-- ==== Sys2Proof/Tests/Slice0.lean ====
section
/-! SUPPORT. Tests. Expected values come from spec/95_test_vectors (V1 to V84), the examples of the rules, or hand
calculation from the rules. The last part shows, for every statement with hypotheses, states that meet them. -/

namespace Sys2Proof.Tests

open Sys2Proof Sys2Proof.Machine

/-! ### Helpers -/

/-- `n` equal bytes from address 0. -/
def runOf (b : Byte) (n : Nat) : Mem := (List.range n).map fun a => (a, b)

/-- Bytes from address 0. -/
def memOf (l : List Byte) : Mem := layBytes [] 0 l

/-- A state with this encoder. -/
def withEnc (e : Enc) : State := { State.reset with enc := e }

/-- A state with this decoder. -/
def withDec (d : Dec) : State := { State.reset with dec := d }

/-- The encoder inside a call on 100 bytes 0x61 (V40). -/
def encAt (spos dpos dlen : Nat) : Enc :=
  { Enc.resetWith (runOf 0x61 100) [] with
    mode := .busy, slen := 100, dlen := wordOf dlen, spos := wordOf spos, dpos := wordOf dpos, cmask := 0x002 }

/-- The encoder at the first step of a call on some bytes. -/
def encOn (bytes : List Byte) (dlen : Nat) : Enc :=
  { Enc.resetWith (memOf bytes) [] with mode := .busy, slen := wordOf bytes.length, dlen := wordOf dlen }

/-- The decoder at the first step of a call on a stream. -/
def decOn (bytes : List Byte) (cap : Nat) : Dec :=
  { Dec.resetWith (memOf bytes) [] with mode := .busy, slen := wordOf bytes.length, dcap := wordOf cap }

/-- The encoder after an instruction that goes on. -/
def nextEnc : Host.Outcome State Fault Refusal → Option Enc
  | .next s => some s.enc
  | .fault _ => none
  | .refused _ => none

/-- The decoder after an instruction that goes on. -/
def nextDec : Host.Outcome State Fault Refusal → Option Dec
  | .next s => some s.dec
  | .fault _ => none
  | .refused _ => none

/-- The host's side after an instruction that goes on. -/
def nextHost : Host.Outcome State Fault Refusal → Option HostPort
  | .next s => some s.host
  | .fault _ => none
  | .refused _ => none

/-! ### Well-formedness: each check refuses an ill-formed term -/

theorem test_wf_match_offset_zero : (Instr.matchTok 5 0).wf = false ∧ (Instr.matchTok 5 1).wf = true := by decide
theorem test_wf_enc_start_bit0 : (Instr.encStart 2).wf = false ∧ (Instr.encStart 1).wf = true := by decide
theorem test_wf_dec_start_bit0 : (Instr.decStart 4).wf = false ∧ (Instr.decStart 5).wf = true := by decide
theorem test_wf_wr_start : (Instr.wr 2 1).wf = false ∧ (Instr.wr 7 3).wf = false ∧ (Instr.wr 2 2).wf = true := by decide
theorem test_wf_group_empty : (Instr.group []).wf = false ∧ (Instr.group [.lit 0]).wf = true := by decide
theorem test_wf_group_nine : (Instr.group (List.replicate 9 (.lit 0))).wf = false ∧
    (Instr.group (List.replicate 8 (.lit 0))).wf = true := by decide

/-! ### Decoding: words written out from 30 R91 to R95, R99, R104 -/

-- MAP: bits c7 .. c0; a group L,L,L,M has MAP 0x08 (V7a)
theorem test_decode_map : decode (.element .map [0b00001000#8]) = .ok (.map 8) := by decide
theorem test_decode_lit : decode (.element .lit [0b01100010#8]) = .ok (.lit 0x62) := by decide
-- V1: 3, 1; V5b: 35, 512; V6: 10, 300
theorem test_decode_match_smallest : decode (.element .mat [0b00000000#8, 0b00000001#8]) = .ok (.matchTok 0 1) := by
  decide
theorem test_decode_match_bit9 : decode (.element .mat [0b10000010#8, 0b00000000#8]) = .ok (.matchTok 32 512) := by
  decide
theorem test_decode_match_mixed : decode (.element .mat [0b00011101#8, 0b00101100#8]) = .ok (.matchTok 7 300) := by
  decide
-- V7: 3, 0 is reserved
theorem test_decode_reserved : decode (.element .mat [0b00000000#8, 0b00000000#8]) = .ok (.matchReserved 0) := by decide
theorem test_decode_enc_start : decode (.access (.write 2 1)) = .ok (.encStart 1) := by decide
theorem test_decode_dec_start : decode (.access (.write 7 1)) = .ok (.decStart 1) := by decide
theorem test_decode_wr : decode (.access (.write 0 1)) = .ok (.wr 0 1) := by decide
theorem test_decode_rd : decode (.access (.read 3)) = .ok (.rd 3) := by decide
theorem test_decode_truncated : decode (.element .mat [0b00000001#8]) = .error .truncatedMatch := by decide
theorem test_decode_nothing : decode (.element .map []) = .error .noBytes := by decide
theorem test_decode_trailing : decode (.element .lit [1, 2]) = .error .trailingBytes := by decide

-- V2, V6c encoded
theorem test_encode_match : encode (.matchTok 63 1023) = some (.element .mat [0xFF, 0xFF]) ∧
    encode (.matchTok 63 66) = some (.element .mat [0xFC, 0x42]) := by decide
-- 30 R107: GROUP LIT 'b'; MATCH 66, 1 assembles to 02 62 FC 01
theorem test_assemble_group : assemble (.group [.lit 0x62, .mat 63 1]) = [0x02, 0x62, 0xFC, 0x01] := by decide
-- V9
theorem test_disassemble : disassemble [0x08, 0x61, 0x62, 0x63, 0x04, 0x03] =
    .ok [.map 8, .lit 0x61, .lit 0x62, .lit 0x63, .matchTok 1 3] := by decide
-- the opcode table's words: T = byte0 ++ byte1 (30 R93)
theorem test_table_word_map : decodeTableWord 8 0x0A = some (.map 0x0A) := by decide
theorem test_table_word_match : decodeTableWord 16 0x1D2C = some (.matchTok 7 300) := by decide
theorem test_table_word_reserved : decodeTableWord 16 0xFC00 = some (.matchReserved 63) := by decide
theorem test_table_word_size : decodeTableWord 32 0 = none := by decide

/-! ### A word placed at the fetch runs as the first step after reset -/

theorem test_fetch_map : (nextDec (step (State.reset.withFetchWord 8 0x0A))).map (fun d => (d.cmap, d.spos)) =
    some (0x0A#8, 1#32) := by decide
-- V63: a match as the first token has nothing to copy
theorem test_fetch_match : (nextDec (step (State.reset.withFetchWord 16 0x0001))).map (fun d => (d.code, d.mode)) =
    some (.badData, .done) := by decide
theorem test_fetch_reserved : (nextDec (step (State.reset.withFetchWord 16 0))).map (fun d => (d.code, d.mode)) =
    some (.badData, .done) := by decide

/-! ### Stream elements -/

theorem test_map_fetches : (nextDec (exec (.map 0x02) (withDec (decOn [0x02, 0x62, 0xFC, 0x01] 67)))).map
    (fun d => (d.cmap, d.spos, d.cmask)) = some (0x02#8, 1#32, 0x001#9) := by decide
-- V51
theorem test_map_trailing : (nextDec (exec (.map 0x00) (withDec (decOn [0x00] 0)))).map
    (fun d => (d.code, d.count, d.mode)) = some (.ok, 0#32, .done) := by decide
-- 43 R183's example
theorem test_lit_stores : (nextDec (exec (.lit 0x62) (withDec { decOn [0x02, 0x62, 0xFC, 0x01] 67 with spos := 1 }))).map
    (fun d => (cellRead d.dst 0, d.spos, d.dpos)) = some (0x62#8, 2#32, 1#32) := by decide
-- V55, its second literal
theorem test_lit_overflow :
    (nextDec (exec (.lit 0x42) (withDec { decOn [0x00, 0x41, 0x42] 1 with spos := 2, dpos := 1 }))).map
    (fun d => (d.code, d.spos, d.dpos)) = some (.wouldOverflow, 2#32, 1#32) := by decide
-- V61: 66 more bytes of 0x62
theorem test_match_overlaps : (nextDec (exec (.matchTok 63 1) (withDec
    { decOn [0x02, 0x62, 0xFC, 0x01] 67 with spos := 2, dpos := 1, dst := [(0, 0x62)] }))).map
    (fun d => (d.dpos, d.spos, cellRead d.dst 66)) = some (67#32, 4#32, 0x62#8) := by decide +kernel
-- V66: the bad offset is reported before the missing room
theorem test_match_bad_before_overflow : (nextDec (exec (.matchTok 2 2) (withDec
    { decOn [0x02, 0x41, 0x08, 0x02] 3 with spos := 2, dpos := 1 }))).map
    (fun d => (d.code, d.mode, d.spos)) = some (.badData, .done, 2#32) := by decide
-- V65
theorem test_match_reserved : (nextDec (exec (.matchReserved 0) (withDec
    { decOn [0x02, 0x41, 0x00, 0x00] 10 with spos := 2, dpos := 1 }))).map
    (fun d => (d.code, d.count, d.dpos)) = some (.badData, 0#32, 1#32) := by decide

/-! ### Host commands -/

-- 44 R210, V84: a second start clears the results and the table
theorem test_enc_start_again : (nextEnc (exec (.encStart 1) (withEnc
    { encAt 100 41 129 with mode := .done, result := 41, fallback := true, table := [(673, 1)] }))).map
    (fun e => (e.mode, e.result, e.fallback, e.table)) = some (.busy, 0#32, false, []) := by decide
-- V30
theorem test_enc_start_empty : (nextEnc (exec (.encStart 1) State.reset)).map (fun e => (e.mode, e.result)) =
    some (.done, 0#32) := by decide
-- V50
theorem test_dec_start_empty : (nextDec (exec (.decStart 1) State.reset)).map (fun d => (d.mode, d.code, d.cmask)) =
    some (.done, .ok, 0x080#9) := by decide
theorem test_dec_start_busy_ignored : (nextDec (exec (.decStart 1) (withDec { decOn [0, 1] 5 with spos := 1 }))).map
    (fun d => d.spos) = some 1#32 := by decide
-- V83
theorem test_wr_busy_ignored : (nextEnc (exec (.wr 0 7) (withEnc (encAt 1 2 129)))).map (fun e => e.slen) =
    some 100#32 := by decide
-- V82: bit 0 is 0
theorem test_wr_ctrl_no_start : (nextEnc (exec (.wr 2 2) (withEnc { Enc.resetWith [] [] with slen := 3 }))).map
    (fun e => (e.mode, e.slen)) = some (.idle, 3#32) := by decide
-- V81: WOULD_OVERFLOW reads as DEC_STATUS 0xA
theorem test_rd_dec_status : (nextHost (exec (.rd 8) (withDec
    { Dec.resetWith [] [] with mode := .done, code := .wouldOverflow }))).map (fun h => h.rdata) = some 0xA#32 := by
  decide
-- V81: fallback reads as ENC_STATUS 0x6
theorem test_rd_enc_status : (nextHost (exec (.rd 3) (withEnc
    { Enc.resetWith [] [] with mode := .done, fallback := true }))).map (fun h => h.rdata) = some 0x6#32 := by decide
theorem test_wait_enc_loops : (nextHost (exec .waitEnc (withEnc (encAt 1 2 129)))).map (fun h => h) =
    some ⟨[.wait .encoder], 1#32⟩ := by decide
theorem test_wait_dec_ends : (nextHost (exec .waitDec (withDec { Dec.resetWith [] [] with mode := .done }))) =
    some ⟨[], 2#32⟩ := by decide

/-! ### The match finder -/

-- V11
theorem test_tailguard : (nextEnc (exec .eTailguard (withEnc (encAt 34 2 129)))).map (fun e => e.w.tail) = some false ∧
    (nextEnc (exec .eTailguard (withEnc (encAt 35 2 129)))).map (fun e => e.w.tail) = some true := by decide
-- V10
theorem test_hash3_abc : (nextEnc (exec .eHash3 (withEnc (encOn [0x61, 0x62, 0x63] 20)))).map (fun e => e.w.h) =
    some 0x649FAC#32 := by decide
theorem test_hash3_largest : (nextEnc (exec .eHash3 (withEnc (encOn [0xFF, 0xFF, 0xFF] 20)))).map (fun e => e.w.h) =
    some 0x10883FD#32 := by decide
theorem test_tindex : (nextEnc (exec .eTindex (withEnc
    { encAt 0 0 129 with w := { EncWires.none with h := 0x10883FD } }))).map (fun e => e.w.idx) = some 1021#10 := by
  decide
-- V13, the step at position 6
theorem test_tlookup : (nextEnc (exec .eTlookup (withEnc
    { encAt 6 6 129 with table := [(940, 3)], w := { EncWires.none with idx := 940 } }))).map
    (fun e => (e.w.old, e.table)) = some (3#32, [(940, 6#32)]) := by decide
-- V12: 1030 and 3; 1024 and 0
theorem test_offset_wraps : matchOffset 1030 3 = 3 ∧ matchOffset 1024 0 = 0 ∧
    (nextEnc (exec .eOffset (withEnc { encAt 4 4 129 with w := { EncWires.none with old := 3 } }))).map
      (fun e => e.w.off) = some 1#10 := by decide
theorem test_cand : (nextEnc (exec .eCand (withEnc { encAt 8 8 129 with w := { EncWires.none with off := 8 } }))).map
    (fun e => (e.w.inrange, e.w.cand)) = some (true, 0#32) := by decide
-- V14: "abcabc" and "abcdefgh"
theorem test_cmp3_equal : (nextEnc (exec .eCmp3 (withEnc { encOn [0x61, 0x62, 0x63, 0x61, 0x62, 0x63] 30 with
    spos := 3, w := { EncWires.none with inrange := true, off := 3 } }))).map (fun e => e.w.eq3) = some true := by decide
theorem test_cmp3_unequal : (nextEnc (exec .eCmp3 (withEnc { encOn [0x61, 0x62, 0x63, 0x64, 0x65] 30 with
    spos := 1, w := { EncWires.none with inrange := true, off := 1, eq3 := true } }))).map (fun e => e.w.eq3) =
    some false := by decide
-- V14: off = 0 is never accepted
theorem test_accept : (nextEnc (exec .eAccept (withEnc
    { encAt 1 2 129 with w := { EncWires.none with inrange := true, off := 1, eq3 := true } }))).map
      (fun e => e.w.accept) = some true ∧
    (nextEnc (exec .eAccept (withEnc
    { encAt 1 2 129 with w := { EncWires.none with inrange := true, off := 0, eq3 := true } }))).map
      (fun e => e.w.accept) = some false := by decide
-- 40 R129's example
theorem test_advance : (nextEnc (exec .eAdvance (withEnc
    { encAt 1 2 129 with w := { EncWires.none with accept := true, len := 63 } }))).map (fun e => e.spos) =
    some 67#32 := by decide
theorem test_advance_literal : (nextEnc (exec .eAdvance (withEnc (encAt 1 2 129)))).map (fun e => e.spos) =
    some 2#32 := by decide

ASSIGNMENT: Where a line above includes "address", copy that line.

RESULT OF THIS EXERCISE:
/-- `n` equal bytes from address 0. -/
/-- Bytes from address 0. -/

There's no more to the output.